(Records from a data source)
/-- Below the end of the header a view is a word of the encoding (10_state.md R57, 30_encoding.md R120). -/
theorem viewWord_eq_be32 {S : Segment} {k : Fin 15} (hk : k.val < S.doff.toNat) :
    viewWord S k = be32 (encodeFn S) (4 * k.val) := by
  rcases Nat.lt_or_ge k.val 5 with h | h
  · rw [viewWord_fixed S h]
    exact be32_congr fun i hi => (byteAt_encodeFn_fixed S (by omega)).symm
  · rw [viewWord_opt S h]
    refine be32_congr fun i hi => ?_
    rw [show 4 * k.val + i = 20 + (4 * (k.val - 5) + i) by omega, byteAt_encodeFn_opt S (by omega) (by omega)]
    simp [byteAt, List.getD_eq_getElem?_getD, show 4 * (k.val - 5) + i < 40 by omega]

/-- A written view reads back. -/
theorem viewWord_setView_same (S : Segment) (k : Fin 15) (v : Word) : viewWord (setView S k v) k = v := by
  rcases Nat.lt_or_ge k.val 5 with h | h
  · obtain ⟨k, _⟩ := k
    match k with
    | 0 => exact concat_halves v
    | 1 => rfl
    | 2 => rfl
    | 3 => exact concat_word3 v
    | 4 => exact concat_halves v
    | _ + 5 => simp at h
  · rw [viewWord_opt _ h, setView_opt S v h]
    exact be32_setOptWord_same S.opt v (by omega)

/-- A write of a view leaves every other view unchanged. -/
theorem viewWord_setView_other (S : Segment) {k j : Fin 15} (v : Word) (hjk : j ≠ k) :
    viewWord (setView S k v) j = viewWord S j := by
  have hne : j.val ≠ k.val := Fin.val_ne_of_ne hjk
  rcases Nat.lt_or_ge k.val 5 with h | h
  · rcases k with ⟨_ | _ | _ | _ | _ | k, _⟩
    iterate 5 · simp [viewWord, setView, optWord, hne]
    · simp only at h; omega
  · rw [setView_opt S v h]
    rcases Nat.lt_or_ge j.val 5 with hj | hj
    · have hfix (o : Vector Byte 40) : fixedBytes { S with opt := o } = fixedBytes S := rfl
      rw [viewWord_fixed _ hj, viewWord_fixed _ hj, hfix]
    · rw [viewWord_opt _ hj, viewWord_opt _ hj]
      exact be32_setOptWord_other S.opt v (by omega) (by omega)

/-- Settles O10: the views of the fixed part and of the options, each by the bytes it shows. -/
theorem segmentViewsAreTheEncodedWords : Obligations.SegmentViewsAreTheEncodedWords :=
  ⟨fun _ _ _ hk => viewWord_eq_be32 hk, viewWord_setView_same, fun S _ _ v hjk => viewWord_setView_other S v hjk⟩

/-! ## The register map (O7) -/

theorem offset_of_regAt {a : BitVec 8} {r : Reg} (h : regAt a = some r) : r.offset = 4 * a.toNat := by
  unfold regAt at h
  iterate 24
    rcases ite_eq_iff.1 h with ⟨hn, e⟩ | ⟨-, h⟩
    · cases e; simp only [Reg.offset, Fin.val_ofNat]; omega
  cases h

/-- The table of offsets has no register twice: the register map finds each one at its place (10_state.md R55). -/
theorem regAt_offset (r : Reg) : regAt (BitVec.ofNat 8 (r.offset / 4)) = some r := by
  cases r
  case argAddr k | peerAddr k => revert k; decide
  case txseg k | rxseg k | txbuf k => revert k; decide
  case rxbuf k => revert k; decide
  all_goals rfl

theorem regAt_eq_some {a : BitVec 8} {r : Reg} : regAt a = some r ↔ r.offset = 4 * a.toNat := by
  refine ⟨offset_of_regAt, fun h => ?_⟩
  rw [← regAt_offset r, h, Nat.mul_div_cancel_left _ (by omega), BitVec.ofNat_toNat, BitVec.setWidth_eq]

/-- Settles O7: a register the block has, in its place. -/
theorem registerMapIsTheOffsetTable : Obligations.RegisterMapIsTheOffsetTable := fun _ _ _ => by
  rw [regOf_eq_some, regAt_eq_some, and_comm]

/-! ## What a read returns (O8) -/

/-- A read at the place of a register the block has returns its value. -/
theorem readAddr_of_offset {a : BitVec 8} {s : State} (r : Reg) (hm : r.mapped s.params = true)
    (h : r.offset = 4 * a.toNat) : readAddr a s = readReg r s := by
  rw [readAddr, regOf_eq_some.2 ⟨regAt_eq_some.2 h, hm⟩]

/-- A word address `base + k` in the register space. -/
theorem toNat_wordAddr (base k : Nat) (h : base + k < 256) :
    4 * (BitVec.ofNat 8 (base + k)).toNat = 4 * base + 4 * k := by
  rw [BitVec.toNat_ofNat, Nat.mod_eq_of_lt (by omega), Nat.mul_add]

/-- The four words of an address register, put together (10_state.md R55). -/
theorem concat_addrWords (a : Addr) : addrWord a 0 ++ addrWord a 1 ++ addrWord a 2 ++ addrWord a 3 = a := by
  unfold addrWord
  rw [BitVec.extractLsb'_append_extractLsb'_eq_extractLsb' (by rfl),
    BitVec.extractLsb'_append_extractLsb'_eq_extractLsb' (by rfl),
    BitVec.extractLsb'_append_extractLsb'_eq_extractLsb' (by rfl)]
  exact BitVec.extractLsb'_eq_self

/-- A buffer word with its four bytes written, whatever the free value is. -/
theorem bufWord_written {m : Memory} {k : Nat} (tick : Nat) {b0 b1 b2 b3 : Byte} (h0 : Memory.read m (4 * k) = some b0)
    (h1 : Memory.read m (4 * k + 1) = some b1) (h2 : Memory.read m (4 * k + 2) = some b2)
    (h3 : Memory.read m (4 * k + 3) = some b3) : bufWord m k tick = b0 ++ b1 ++ b2 ++ b3 := by
  simp [bufWord, Memory.readWord, h0, h1, h2, h3]

theorem statusWord_eq (s : State) :
    s.statusWord = 0#13 ++ BitVec.ofBool s.wrWhileBusy ++ BitVec.ofBool s.cmdOverrun ++ BitVec.ofBool s.malformedSeen
      ++ 0#5 ++ s.failState.code ++ s.err.code ++ 0#2 ++ BitVec.ofBool s.done
      ++ BitVec.ofBool (decide (s.phase ≠ .idle)) := by
  rw [show decide (s.phase ≠ .idle) = s.busy from Bool.eq_iff_iff.2 (by simp [busy_iff])]
  rfl

/-- Settles O8: each register is read at its place in the table of offsets, and its word is that of its layout. -/
theorem readsReturnTheRegisterLayouts : Obligations.ReadsReturnTheRegisterLayouts := by
  intro s
  have readAt {a : BitVec 8} (r : Reg) (hm : r.mapped s.params = true) (h : r.offset = 4 * a.toNat) :=
    readAddr_of_offset r hm h
  refine ⟨readAt .id rfl rfl, readAt .ctrl rfl rfl, (readAt .status rfl rfl).trans (statusWord_eq s),
    readAt .phase rfl rfl, readAt .counters rfl rfl, readAt .argSession rfl rfl, readAt .argPort rfl rfl,
    readAt .argLport rfl rfl, readAt .argBudget rfl rfl, ?argAddr, readAt .connStatus rfl rfl,
    readAt .connLocalSeq rfl rfl, readAt .connRemoteAcked rfl rfl, readAt .connSession rfl rfl, readAt .isnReg rfl rfl,
    readAt .peerIsn rfl rfl, readAt .peerPort rfl rfl, ?peerAddr, fun k => ⟨?txseg, ?rxseg⟩, readAt .txlen rfl rfl,
    readAt .rxlen rfl rfl, fun k b0 b1 b2 b3 h0 h1 h2 h3 => ?txbuf, fun k b0 b1 b2 b3 hk h0 h1 h2 h3 => ?rxbuf⟩
  case argAddr =>
    rw [readAt (.argAddr 0) rfl rfl, readAt (.argAddr 1) rfl rfl,
      readAt (.argAddr 2) rfl rfl, readAt (.argAddr 3) rfl rfl]
    exact concat_addrWords s.argAddr
  case peerAddr =>
    rw [readAt (.peerAddr 0) rfl rfl, readAt (.peerAddr 1) rfl rfl,
      readAt (.peerAddr 2) rfl rfl, readAt (.peerAddr 3) rfl rfl]
    exact concat_addrWords s.peerAddr
  case txseg => exact readAt (.txseg k) rfl (toNat_wordAddr 32 k (by omega)).symm
  case rxseg => exact readAt (.rxseg k) rfl (toNat_wordAddr 48 k (by omega)).symm
  case txbuf =>
    exact (readAt (.txbuf k) rfl (toNat_wordAddr 128 k (by omega)).symm).trans
      (bufWord_written s.tick h0 h1 h2 h3)
  case rxbuf =>
    exact (readAt (.rxbuf k) (decide_eq_true hk) (toNat_wordAddr 192 k (by omega)).symm).trans
      (bufWord_written s.tick h0 h1 h2 h3)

- Instructions for the task: From the records above, reproduce exactly the lines from the one with "map (O7) -/" to the one with "returns (O8) -/", both included, and no others.

- Response for this exercise:
/-! ## The register map (O7) -/

theorem offset_of_regAt {a : BitVec 8} {r : Reg} (h : regAt a = some r) : r.offset = 4 * a.toNat := by
  unfold regAt at h
  iterate 24
    rcases ite_eq_iff.1 h with ⟨hn, e⟩ | ⟨-, h⟩
    · cases e; simp only [Reg.offset, Fin.val_ofNat]; omega
  cases h

/-- The table of offsets has no register twice: the register map finds each one at its place (10_state.md R55). -/
theorem regAt_offset (r : Reg) : regAt (BitVec.ofNat 8 (r.offset / 4)) = some r := by
  cases r
  case argAddr k | peerAddr k => revert k; decide
  case txseg k | rxseg k | txbuf k => revert k; decide
  case rxbuf k => revert k; decide
  all_goals rfl

theorem regAt_eq_some {a : BitVec 8} {r : Reg} : regAt a = some r ↔ r.offset = 4 * a.toNat := by
  refine ⟨offset_of_regAt, fun h => ?_⟩
  rw [← regAt_offset r, h, Nat.mul_div_cancel_left _ (by omega), BitVec.ofNat_toNat, BitVec.setWidth_eq]

/-- Settles O7: a register the block has, in its place. -/
theorem registerMapIsTheOffsetTable : Obligations.RegisterMapIsTheOffsetTable := fun _ _ _ => by
  rw [regOf_eq_some, regAt_eq_some, and_comm]

/-! ## What a read returns (O8) -/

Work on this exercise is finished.